- GIVEN ENTRIES

-- ==== Sys2Proof/Syntax.lean ====
section
/-!
DEFINITION. The commands of the block: one constructor per row of spec/opcode_table.json, in the table's order, with the
operands the manual's rule gives the command. Conventions: `p` is the host port that sends a frame; `slot` is a slot by
its place (tether x 256 + place x 4 + slot number; 0 to 3 are the local slots L0 to L3); `sat` is a ZG4 by its place
(tether x 64 + place from the OUT end); `pos` is a position of the hub's view (tether x 64 + position); `s` and `h` are
the toggles of a RESULT and of a CMD; `rx` is how a ring frame reached its receiver; `tie` is the other port's transaction
that takes effect at the same tick, if there is one (R261, R307); `crc` is the CRC-8 that a host frame carried.
-/
namespace Sys2Proof

/-- The symbols of a ring pair: D symbols and the K symbols of Table - K symbols. -/
inductive Sym where
  | d (b : Byte)
  | idle | sof | eof | beacon | ripcord | wake
  /-- A code that is no symbol. -/
  | bad
  deriving DecidableEq, Repr

/-- How a ring frame reached its receiver: the POS of its header (at a satellite; at the hub the command names the sender's
position), the pair it came on (F or K), and, where it did not arrive as it was sent, the symbols between SOF and EOF. -/
structure Arrival where
  pos : Nat := 0
  pairK : Bool := false
  raw : Option (List Sym) := none
  deriving DecidableEq, Repr

/-- A transaction of a host port that arrived whole (Table - Frame from the host). -/
inductive HostFrame where
  | read (addr : Addr)
  | write (addr : Addr) (data : Word)
  | burstRead (addr : Addr) (count : Nat)
  | burstWrite (addr : Addr) (words : List Word)
  deriving DecidableEq, Repr

/-- A byte of a parcel that reads with an error: a single-bit one, or a double-bit one (R369). -/
structure Upset where
  parcel : Nat
  at_ : Nat
  double : Bool
  deriving DecidableEq, Repr

/-- An output event of the hub (R906): its class, its source in the class's order, and the new value in bytes. -/
structure OutEvent where
  cls : Nat
  src : Nat
  value : List Byte
  deriving DecidableEq, Repr
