/-- The UPD block. -/
structure Upd where
  /-- UPD_STAT.PHASE: 0 idle, 1 receiving, 2 verifying, 3 writing, 4 staged. -/
  phase : Nat := 0
  owner : UpdOwner := .none
  /-- TARGET of the job that runs, or ran last. -/
  target : Nat := 0
  reason : Nat := 0
  resTarget : Nat := 0
  refuse : Nat := 0
  refusePort : Port := .a
  room : Nat := 64
  /-- UPD_WIN, keyed 0 to 63. -/
  window : Tbl Word := []
  /-- The staged image: bytes received, and their count. -/
  image : Tbl Byte := []
  count : Nat := 0
  /-- Images that a fetch or the card flow has taken and is writing. -/
  fetch : List (Tbl Byte) := []
  fsum : Nat := 0
  satPos : Nat := 0x3FF
  satPhase : Nat := 0
  /-- Payload offset from which the satellite being updated is sent the image (R870). -/
  satStart : Nat := 8192
  /-- Tick from which the next UPD_DATA may go (R871). -/
  nextAt : Option Nat := none
  /-- Tick of the RUN entry from which the trial window runs (R848). -/
  trialStart : Option Nat := none
  /-- The window has ended; the restart waits for the end of the alarm state (R851). -/
  deferred : Bool := false
  setDefault : Bool := false
  /-- HOLD has been written, and an image has been written, since RECOVERY entry (R868). -/
  hold : Bool := false
  wrote : Bool := false
  /-- The card flow of RECOVERY has run for the card in L0 (R868). -/
  flowRan : Bool := false
  runBank : Nat := 0
  bankA : FwBank := {}
  bankB : FwBank := {}
  store0 : StoreSlot := {}
  store1 : StoreSlot := {}
  setA : SetBank := {}
  setB : SetBank := {}
  /-- The settings bank loaded in RIGGING: 0 A, 1 B; with none loaded the next write goes to A. -/
  setFrom : Nat := 1
  settings : List (Nat × List Byte) := []
  /-- What waits for the release of a power failure, during which no flash write begins (R152, R866): the erase of the
  target area, the marks of a confirmation, the mark of a DISCARD. -/
  eraseDue : Bool := false
  /-- The fetch found no hub image newer than the running one (SAME, R862). -/
  fetchSame : Bool := false
  confirmDue : Bool := false
  discardDue : Bool := false
  deriving DecidableEq, Repr

/-! ### Flight recorder (26) -/

/-- A seed (R894): its tick, the source's READY then, and the buffer that holds it. What it holds of the cores' memory is no
state of this model (notes/assumptions/46.md). -/
structure Seed where
  tick : Nat
  ready : Bool := false
  buffer : Nat := 0
  deriving DecidableEq, Repr

/-- One block of the recorder's RAM (R889): its TIME entry's tick, its entries newest first, the bytes they take with it, the
tick of the last one; `gap` where its RAM was found uncorrectable. -/
structure RecBlock where
  time : Nat
  entries : List RecEntry := []
  size : Nat := 9
  last : Nat
  gap : Bool := false
  deriving DecidableEq, Repr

- TASK OBJECTIVE
From the entries above, write out only the lines starting at the line that holds "d (b : Byte)" and ending at the line that holds "4 staged. -/", keeping both and matching them exactly.

- TASK ANSWER
  | d (b : Byte)
  | idle | sof | eof | beacon | ripcord | wake
  /-- A code that is no symbol. -/
  | bad
  deriving DecidableEq, Repr

/-- How a ring frame reached its receiver: the POS of its header (at a satellite; at the hub the command names the sender's
position), the pair it came on (F or K), and, where it did not arrive as it was sent, the symbols between SOF and EOF. -/
structure Arrival where
  pos : Nat := 0
  pairK : Bool := false
  raw : Option (List Sym) := none
  deriving DecidableEq, Repr

/-- A transaction of a host port that arrived whole (Table - Frame from the host). -/
inductive HostFrame where
  | read (addr : Addr)
  | write (addr : Addr) (data : Word)
  | burstRead (addr : Addr) (count : Nat)
  | burstWrite (addr : Addr) (words : List Word)
  deriving DecidableEq, Repr

/-- A byte of a parcel that reads with an error: a single-bit one, or a double-bit one (R369). -/
structure Upset where
  parcel : Nat
  at_ : Nat
  double : Bool
  deriving DecidableEq, Repr

/-- An output event of the hub (R906): its class, its source in the class's order, and the new value in bytes. -/
structure OutEvent where
  cls : Nat
  src : Nat
  value : List Byte
  deriving DecidableEq, Repr
/-- The UPD block. -/
structure Upd where
  /-- UPD_STAT.PHASE: 0 idle, 1 receiving, 2 verifying, 3 writing, 4 staged. -/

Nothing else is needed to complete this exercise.